Ransmayr (Wels, 1954), residente ormai dal 1994 a West Cork, in Irlanda, è da tempo noto al lettore italiano grazie a Feltrinelli (che ne ha pubblicato i romanzi Il mondo estremo, Gli orrori dei ghiacci e delle tenebre, Il morbo Kitaharaha, fino al più recente La montagna volante). Il pittore e scultore Kiefer (Donauschingen, 1945), che è anche disegnatore di scenografie e costumi, è considerato uno dei più grandi tedeschi viventi. Allievo di Joseph Beuys, è stato a lungo accusato di filo-nazismo per essersi fatto fotografare nel saluto hitleriano in luoghi di particolare significato storico e mitologico per la Germania: in realtà Kiefer è uno dei pochi artisti che nel dopoguerra abbia avuto il coraggio di affrontare la più recente storia del popolo tedesco con il preciso intento di distruggerne i tabù. 

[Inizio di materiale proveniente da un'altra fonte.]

-- ==== Sys2Proof/Machine/Translate.lean ====
section
/-! DEFINITION. Translation (R104 to R108, R115, R367, R368): page-table entries, the walk, the caches of every holder, and the
checks of an access in the order of R115 and R138. -/

namespace Sys2Proof.Machine

open Sys2Proof

/-! ### Ports out of the package (R388) -/

/-- The Herran ports of the package (R24): 18 on each of two islands. -/
def herranPorts : Nat := 36

/-- The Herran port on which traffic for an address of peer memory goes (R388). -/
def herranOf (pa : Nat) : Nat := Config.herranPort (pa / 2 ^ 42 % 4096) (pa / 64 % 4096) % herranPorts

/-- Some Herran port is down. -/
def State.anyDown (s : State) : Bool := s.hub.ports.any fun x => x.2.down

/-- Traffic for an address of peer memory is lost: the port that it goes by is down (R388). -/
def State.peerDown (s : State) (pa : Nat) : Bool := isPeer pa && (SMap.getD s.hub.ports (herranOf pa) {}).down

/-- Memory as the package can read it: what a port that is down loses reads 0 (R118, R388). -/
def State.seen (s : State) : Memory := if s.anyDown then s.mem.filter fun c => !s.peerDown c.1 else s.mem

/-- Memory after a write, but for the bytes that a port which is down loses (R118, R388). -/
def State.memWrite (s : State) (pa : Nat) (bs : List Byte) : Memory :=
  if s.anyDown then ((List.range bs.length).zip bs).foldl (fun m x => if s.peerDown (pa + x.1) then m else m.put (pa + x.1) x.2) s.mem
  else s.mem.putBytes pa bs

/-- The sectors of `n` bytes at an address that ports which are down lose. -/
def State.lostSectors (s : State) (pa n : Nat) : Nat :=
  ((List.range (if n = 0 then 0 else (pa + n - 1) / 64 + 1 - pa / 64)).filter fun i => s.peerDown (64 * (pa / 64 + i))).length

/-! ### Tables -/

/-- The page size of a leaf (R105, R367): level and sz; none where sz does not fit the level. -/
def leafSize (level sz : Nat) : Option Nat :=
  match level, sz with
  | 0, 0 => some (2 ^ 12)
  | 0, 1 => some (2 ^ 14)
  | 0, 2 => some (2 ^ 16)
  | 1, 0 => some (2 ^ 21)
  | 1, 2 => some (2 ^ 25)
  | 2, 0 => some (2 ^ 30)
  | 2, 2 => some (2 ^ 34)
  | _, _ => none

/-- The kind field of an entry (R367). -/
def kindOf : Nat → Option PageKind
  | 0 => some .normal
  | 1 => some .writeOnce
  | 2 => some .device
  | _ => none

/-- A mapping of a page keeps R107 and R108. -/
def rangeLegal (k : PageKind) (pa size : Nat) : Bool :=
  populated pa && populated (pa + size - 1) &&
    match k with
    | .normal => !inDevice pa
    | .writeOnce => inDeviceMemory pa && inDeviceMemory (pa + size - 1)
    | .device => inDevice pa || isRemote pa

/-- What an entry of R367 is, read at a level. -/
inductive Pte where
  | invalid
  | table (pa : Nat)
  | leaf (e : TlbEnt)
  deriving DecidableEq, Repr

/-- Read an entry (R367). -/
def readPte (level : Nat) (asid : BitVec 16) (va : W64) (e : W64) : Pte :=
  let pa := bits64 e 55 12 * 4096
  if bits64 e 0 0 = 0 ∨ bits64 e 63 56 ≠ 0 ∨ bits64 e 11 11 ≠ 0 then .invalid
  else match kindOf (bits64 e 7 6) with
    | none => .invalid
    | some k =>
      if bits64 e 1 1 = 0 then
        if level = 0 ∨ !populated pa then .invalid else .table pa
      else match leafSize level (bits64 e 10 8) with
        | none => .invalid
        | some size =>
          if pa % size ≠ 0 ∨ !rangeLegal k pa size then .invalid
          else .leaf ⟨asid, va.toNat / size * size, size, pa, k, bits64 e 5 5 = 1, bits64 e 4 4 = 1, bits64 e 3 3 = 1, bits64 e 2 2 = 1⟩

/-- The index of a level into its table (R367). -/
def ptIndex (va : W64) (level : Nat) : Nat := va.toNat / 2 ^ (12 + 9 * level) % 512

/-- The root of an ASID: the entry at atbase + 8a holds the level-4 table (R367). It is read as a table pointer. -/
def rootTable (s : State) (asid : BitVec 16) : Option Nat :=
  match readPte 5 asid 0 (BitVec.ofNat 64 (s.seen.nat (s.hub.atbase + 8 * asid.toNat) 8)) with
  | .table pa => some pa
  | _ => none

/-- The walk below a table (R367): structural on the level. -/
def walkFrom (m : Memory) (asid : BitVec 16) (va : W64) : Nat → Nat → Option TlbEnt
  | 0, table =>
    match readPte 0 asid va (BitVec.ofNat 64 (m.nat (table + 8 * ptIndex va 0) 8)) with
    | .leaf e => some e
    | _ => none
  | level + 1, table =>
    match readPte (level + 1) asid va (BitVec.ofNat 64 (m.nat (table + 8 * ptIndex va (level + 1)) 8)) with
    | .leaf e => some e
    | .table pa => walkFrom m asid va level pa
    | .invalid => none

/-- An entry covers an address of an ASID. -/
def TlbEnt.covers (e : TlbEnt) (asid : BitVec 16) (va : W64) : Bool :=
  e.asid == asid && e.va ≤ va.toNat && va.toNat < e.va + e.size

/-- The page of a launched code or data section that covers an address (R110). -/
def State.mapped (s : State) (asid : BitVec 16) (va : W64) : Option TlbEnt := s.pages.find? fun e => e.covers asid va

/-- The whole walk (R367); the pages of R110 are mapped without tables of the host (log 24). -/
def walkTables (s : State) (asid : BitVec 16) (va : W64) : Option TlbEnt :=
  if bits64 va 63 57 ≠ 0 then none
  else match s.mapped asid va with
    | some e => some e
    | none => match rootTable s asid with
      | none => none
      | some t => walkFrom s.seen asid va 4 t

/-- The physical address of a covered address. -/
def TlbEnt.phys (e : TlbEnt) (va : W64) : Nat := e.pa + (va.toNat - e.va)

/-- The translation a holder has for an address. -/
def tlbFind (l : List TlbEnt) (asid : BitVec 16) (va : W64) : Option TlbEnt := l.find? fun e => e.covers asid va

/-- Enter a translation; a full holder drops its oldest entry (log 12). -/
def tlbAdd (cap : Nat) (l : List TlbEnt) (e : TlbEnt) : List TlbEnt :=
  if l.contains e then l else (if l.length < cap then l else l.drop 1) ++ [e]

/-- The translation cache of a sequencer context: of its tile, or of the root core (R368). -/
def State.tlbOf (s : State) (t : Nat) : List TlbEnt :=
  if isUserTile t then (s.tile t).tlb else SMap.getD s.rtlb (tileDie t) []

/-- Write it. -/
def State.setTlb (s : State) (t : Nat) (l : List TlbEnt) : State :=
  if isUserTile t then s.updTile t (fun x => { x with tlb := l }) else { s with rtlb := SMap.put s.rtlb (tileDie t) l }

/-- Its size (R368). -/
def tlbCap (t : Nat) : Nat := if isUserTile t then 256 else 64

/-- How a page answers an access (R115 steps 4 and 5, R106): 3 page, 4 permission, or none. -/
def pageCheck (e : TlbEnt) (a : Access) (double : Bool) : Option Nat :=
  match a with
  | .load => if e.r then none else some 4
  | .store => if e.w && !e.cow && (e.kind != .writeOnce || double) then none else some 4
  | .fetch => if e.x then none else some 4

/-- An engine's holder: the copy complex, or loaders, storers and lanes by number (R368). -/
inductive Holder where
  | copy (die : Nat)
  | engine (die ix : Nat)
  deriving DecidableEq, Repr

/-- The entries of an engine's holder. -/
def State.htlb (s : State) : Holder → List TlbEnt
  | .copy d => (s.die d).ctlb
  | .engine d i => SMap.getD (s.die d).etlb i []

/-- Write the entries of an engine's holder, under its capacity (R368). -/
def State.hadd (s : State) (h : Holder) (e : TlbEnt) : State :=
  match h with
  | .copy d => s.setDie d { s.die d with ctlb := tlbAdd 512 (s.die d).ctlb e }
  | .engine d i => s.setDie d { s.die d with etlb := SMap.upd (s.die d).etlb i [] fun l => tlbAdd (if i < 32 then 64 else 16) l e }

/-- Translate an engine access: its cache, else a walk, which it caches. The fault code is 3 for a page and 4 for a permission. -/
def engTranslate (s : State) (h : Holder) (asid : BitVec 16) (va : W64) (a : Access) (double : Bool) : State × Except Nat TlbEnt :=
  match tlbFind (s.htlb h) asid va with
  | some e => (s, match pageCheck e a double with
    | some c => .error c
    | none => .ok e)
  | none =>
    match walkTables s asid va with
    | none => (s, .error 3)
    | some e => (s.hadd h e, match pageCheck e a double with
      | some c => .error c
      | none => .ok e)

/-- An address lies in a spill ring. -/
def RingCfg.covers (r : RingCfg) (va : W64) : Bool := r.base.toNat ≤ va.toNat && va.toNat < r.base.toNat + 2 ^ r.lg

/-- The spill rings of the planes that a tile has loaded, each under the ASID of its configuration. -/
def Tile.allRings (t : Tile) : List (BitVec 16 × RingCfg) :=
  [t.p0, t.p1, t.loading].flatMap fun o => match o with
    | some p => p.rings.map fun (_, r) => (p.asid, r)
    | none => []

/-- Reserve the ring of a configuration from sequencer and engine accesses (R150): whether an address lies in a spill ring of a
plane that is loaded, or of a region that is saved, under the ASID of its configuration. That the range is judged by virtual address and ASID
is the model's choice: an access to the same frames by another address is none to the ring (log 71). -/
def inRing (s : State) (asid : BitVec 16) (va : W64) : Bool :=
  let hit (x : BitVec 16 × RingCfg) : Bool := x.1 == asid && x.2.covers va
  (s.tiles.any fun (_, t) => t.allRings.any hit) || s.regions.any fun (_, r) => r.rings.any hit

/-- A Cascade spill ring of a domain (R303). -/
def inDomainRing (s : State) (asid : BitVec 16) (va : W64) : Bool :=
  s.domains.any fun (_, d) =>
    let lg := bits64 (d.desc.getD 0 0) 45 40
    lg != 0 && d.asid == asid && (d.desc.getD 1 0).toNat ≤ va.toNat &&
      d.dies.contains ((va.toNat - (d.desc.getD 1 0).toNat) / 2 ^ lg)

/-- A separate access path of R150 covers the address. -/
def ringed (s : State) (asid : BitVec 16) (va : W64) : Bool := inRing s asid va || inDomainRing s asid va

/-- What the check of a sequencer access finds: a trap code, a missing translation, or the page. -/
inductive Checked where
  | trap (code : Nat)
  | miss
  | ok (e : TlbEnt)
  deriving DecidableEq, Repr

/-- Steps 2 to 4 of R115 alone, as a load, for a page that an engine reads for a context (R225). -/
def checkPage (s : State) (t : Nat) (asid : BitVec 16) (va : W64) : Checked :=
  if bits64 va 63 57 ≠ 0 then .trap 3
  else match tlbFind (s.tlbOf t) asid va with
    | none => .miss
    | some e => match pageCheck e .load false with
      | some c => .trap c
      | none => .ok e

/-- Steps 1 to 5 of R115 for one access of a context at `va` of `n` bytes aligned to `al`. -/
def checkAccess (s : State) (t : Nat) (asid : BitVec 16) (va : W64) (al : Nat) (a : Access) (double : Bool) : Checked :=
  if va.toNat % al ≠ 0 then .trap 2
  else if bits64 va 63 57 ≠ 0 then .trap 3
  else match tlbFind (s.tlbOf t) asid va with
    | none => .miss
    | some e =>
      match pageCheck e a double with
      | some c => .trap c
      | none => if a != .fetch && ringed s asid va then .trap 4 else .ok e

/-- The checks of R138 for an atomic: write permission, read permission, a normal page. `wr` and `rd` say which permissions are
asked (R268). -/
def checkAtomic (s : State) (t : Nat) (asid : BitVec 16) (va : W64) (al : Nat) (wr rd : Bool) : Checked :=
  if va.toNat % al ≠ 0 then .trap 2
  else if bits64 va 63 57 ≠ 0 then .trap 3
  else match tlbFind (s.tlbOf t) asid va with
    | none => .miss
    | some e =>
      if (wr && !(e.w && !e.cow)) || (rd && !e.r) || e.kind != .normal || ringed s asid va then .trap 4 else .ok e

end Sys2Proof.Machine
end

Dopo aver percorso strade a lungo parallele che hanno preso le mosse dalle tragedie del XX secolo, Ransmayr e Kiefer si sono incontrati nella comune, fatalistica accettazione del caso quale governatore del destino umano e dell’intero universo. Il pessimismo di Ransmayr non ammette appelli ed appigli, non è radicale, piuttosto vuole essere radicale, distruttivo (ed in ciò è davvero allievo degno di Thomas Bernhard). Il progetto di “liberazione” pensato da Ransmayr in Radiosa fine, cioè la dissoluzione dell’identità individuale attraverso la disidratazione a Tanezrouft, “il deserto dei deserti”, è una prodigiosa testimonianza di fede nell’esistenza dell’io poetico. Un io che è tanto poco ironico, come invece vorrebbe far credere di essere Ransmayr, che pensa di poter trascinare nella catastrofe l’intero cosmo: “Io sono il tracollo della termoregolazione, io sono la rovina che tutto inghiotte. Mi concentro in tutto e mi riduco”.

Così come Kiefer, l’austriaco nutre una speciale ossessione per il cielo e le costellazioni. L’artista nutre una fede speciale nel mito cosmico cabalistico di Isaac Lurja, gnostico ebreo del XVI secolo. La pioggia di cenere che Kiefer ha immaginato cadere sulla terra nel suo dipinto Questa oscura luce che cade dalle stelle non è altro che metafora del male che, secondo Lurja, ha iniziato a pervadere il pianeta degli uomini dopo una sorta di big bang, cui lui dà il nome di Tsim Tsum. L’oscurità notturna in cui Ransmayr e Kiefer s’incontrano, evocata in Il non nato, finisce con l’essere il “brodo primordiale”, il “cuore di quella catastrofe mitica durante la quale si rappresero i vasi della luce divina”, ora imprigionata nei “frantumi della sciagura”.

La sciagura che in Kiefer ha il peso e il colore del “piombo ovunque” delle sue opere. In realtà il viaggio immaginario negli spazi infiniti per l’artista tedesco non è altro che ricerca di quella “meravigliosa pura possibilità” che sono i “non nati”, cioè “tutto ciò che attende di essere creato”, come riconosce lo stesso Ransmayr. A differenza di quanto vorrebbe intravedere la Li Vigni nell’introduzione a questo libro, storicizzando (“E’ ora di guardare oltre. Non verso un oltre escatologico. Ma verso un oltre cosmico che ridimensioni la Storia e i suoi delitti”), è lo stesso scrittore austriaco a cogliere nelle opere del tedesco una “rivelazione”, dunque il manifestarsi di un “altro”, diverso dall’io poetico, dal cosmo visibile: “E’ laggiù, in un buio in cui ogni raggio di luce, ogni scintilla appare come una rivelazione, che ora Kiefer vuole condurci”.